UK Acorn Finance (UKAF) brought a claim against insurers Markel, under the Third Party (Rights Against Insurers) Act 2010, in UKAF v Markel [2020] EWHC 922 (Comm).
The background was that UKAF had obtained judgments for negligent over-valuations of 11 agricultural properties. However, the valuer was insolvent and its professional indemnity insurer, Markel, used a clause in the contract (the unintentional non-disclosure (UND) clause) to escape responsibility. The valuer therefore had no cover, which left UKAF with no means of recovery.
In a judgment handed down on Skype last week, however, Judge Pelling QC held there was an implied term of the UND clause that Markel could not use it to make a decision which was arbitrary, capricious or irrational.
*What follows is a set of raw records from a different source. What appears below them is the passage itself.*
/-- FUNCTION_LEVEL_RESET, HOST_LOSS_HOLD, PCIE_LINK_TRAINED, PCIE_RETRAIN, HOST_READ_COMPLETION, UNSUPPORTED_REQUEST, PERST_ASSERT and
PERST_RELEASE (R361, R362, R389 to R392, R525): a reset function and its rings stand at their reset values, a PF's with those of
its VFs; a lost port holds, its functions are detached and no intake of its hosts remains; a port that trains leaves its hold;
a late completion of a discarded read is counted. -/
def Obligations.Ports : Prop :=
  ∀ s : State,
    (∀ f : FnNum, keysRise s.rings → gives (.functionLevelReset f) s fun t => ∀ g, (g = f.toNat ∨ (isPf f.toNat = true ∧ f.toNat ≤ g ∧ g < f.toNat + 32)) →
      getFn t g = { noring := (getFn t g).noring, adopter := (getFn s g).adopter } ∧ BitVec.ofNat 6 g ∉ (getPort t (portOf g)).reads
      ∧ ∀ n, (getRing s n).fn = g →
        let r := getRing t n
        r.enable = false ∧ r.host = 0 ∧ r.dev = 0 ∧ r.base = 0 ∧ r.size = 0 ∧ r.kind = 0 ∧ r.link = 0)
    ∧ (∀ (b : Bool) (c : LossCause),
      let q := getPort s b
      let low := q.perst || decide (c = .perst)
      (q.hold = true ∨ q.up = false → gives (.hostLossHold b c) s fun t => t = { s with portA := t.portA, portB := t.portB }
        ∧ getPort t (!b) = getPort s (!b) ∧ getPort t b = { q with up := false, perst := low })
      ∧ (q.hold = false → q.up = true → gives (.hostLossHold b c) s fun t =>
        let u := getPort t b
        u.hold = true ∧ u.up = false ∧ u.perst = low ∧ u.holdStart = s.tim.now ∧ u.keptRings = ringRecords s b
          ∧ (∀ f, f < 64 → portOf f = b → (getFn s f).pv = true → (getFn t f).det = true)
          ∧ (∀ p j, getJob t p = some j → ∀ i ∈ j.intakes, portOf i.cmd.fn.toNat ≠ b)
          ∧ (∀ n, (n, getRing s n) ∈ s.rings → portOf (getRing s n).fn = b → (getRing t n).grant = 0)
          ∧ raises s t evPrtHostloss [b2n b]))
    ∧ (∀ (b : Bool) (rate : BitVec 4) (width : BitVec 5),
      let q := getPort s b
      let bad : Prop := q.perst = true ∨ width = 0 ∨ 16 < width.toNat ∨ rate = 0 ∨ 6 < rate.toNat ∨ s.pwr.mst = .off ∨ s.pwr.mst = .unpowered
        ∨ (s.pwr.mst = .sleep ∧ q.hold = true)
      (bad → exec (.pcieLinkTrained b rate width) s = .next s)
      ∧ (¬ bad → gives (.pcieLinkTrained b rate width) s fun t =>
        let u := getPort t b
        u.up = true ∧ u.rate = rate.toNat ∧ u.width = width.toNat ∧ u.hold = false ∧ u.kept = q.kept
          ∧ (q.hold = true → u.weights = [8, 4, 2, 1] ∧ u.limits = [32, 64, 128] ∧ ∀ f, f < 64 → portOf f = b →
              let x := getFn s f
              let y := getFn t f
              y.poll = 0 ∧ y.winbase = 0 ∧ (x.det = true → y.pv = x.pv ∧ y.part = x.part ∧ y.tgrant = x.tgrant ∧ y.det = true)
                ∧ (x.det = false → y.pv = false ∧ y.tgrant = false))
          ∧ (q.hold = false → u.weights = q.weights ∧ u.limits = q.limits ∧ ∀ n, (getRing t n).enable = (getRing s n).enable)
          ∧ (rate.toNat < 6 ∨ width.toNat < 16 → raises s t evPrtDegraded [b2n b, rate.toNat, width.toNat])
          ∧ (rate.toNat = 6 → width.toNat = 16 → t.evLog = s.evLog)))
    ∧ (∀ b : Bool,
      let q := getPort s b
      (q.up = true → exec (.pcieRetrain b) s = .next (putPort s b { q with retrain := (q.retrain + 1) % 2 ^ 48 }))
      ∧ (q.up = false → exec (.pcieRetrain b) s = .next s)
      ∧ (∀ f : FnNum, (f ∈ q.discarded → exec (.hostReadCompletion b f) s
            = .next (putPort s b { q with discarded := q.discarded.erase f, latedrop := (q.latedrop + 1) % 2 ^ 48 }))
          ∧ (f ∉ q.discarded → exec (.hostReadCompletion b f) s = .next s))
      ∧ (∀ k : BadReq, exec (.unsupportedRequest b k) s = .next { s with rsp := .unsupported })
      ∧ (s.pwr.mst = .active → exec (.perstAssert b) s = exec (.hostLossHold b .perst) s)
      ∧ (s.pwr.mst = .sleep → q.up = true → gives (.perstAssert b) s fun t => t.pwr.waking = true ∧ (getPort t b).hold = true ∧ (getPort t b).perst = true)
      ∧ (s.pwr.mst = .boot → gives (.perstAssert b) s fun t =>
        getPort t b = { perst := true, retrain := q.retrain, latedrop := q.latedrop, retryStatus := q.retryStatus }
          ∧ ∀ f, f < 64 → portOf f = b → getFn t f = { noring := (getFn s f).noring })
      ∧ (s.pwr.mst = .off ∨ s.pwr.mst = .unpowered → exec (.perstAssert b) s = .next (putPort s b { q with perst := true }))
      ∧ (q.perst = false → exec (.perstRelease b) s = .next s)
      ∧ (q.perst = true → s.pwr.mst ≠ .off → exec (.perstRelease b) s = .next (putPort s b { q with perst := false }))
      ∧ (q.perst = true → s.pwr.mst = .off → gives (.perstRelease b) s fun t => t.pwr.mst = .boot ∧ t.alm.boots = s.alm.boots + 1
          ∧ t.pwr.bootAt = s.tim.now ∧ getPort t b = { q with perst := false } ∧ t.mem = s.mem))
The court did not believe it was right for it to review the position afresh, but instead considered the evidence adduced by Markel and judged the underwriter’s decision making, explained to the court in detailed cross examination, against this Braganza irrationality test.
Georgina Squire, partner at Rosling King, who acted for UKAF, said: ‘We are delighted by this judgment which is a significant judgment in that it underlines the point that a party in a position of contractual power should always have the Braganza test in their mind when making a decision.
‘It was expected that the Braganza test would be applied widely. Perhaps it has, though very few disputes over it appear to have gone to court and this is therefore all the more interesting.’
In Braganza v BP Shipping [2015] UKSC 17, BP was found to have reached a conclusion that no reasonable decision-make could have reached. BP had used a contractual loophole to deny death-in-service benefits to the widow of an employee who disappeared without trace off an oil tanker at sea. Lady Hale held that a contractual decision maker should not abuse their position and overcame this by implying a term as to the manner in which they exercise their decision-making powers.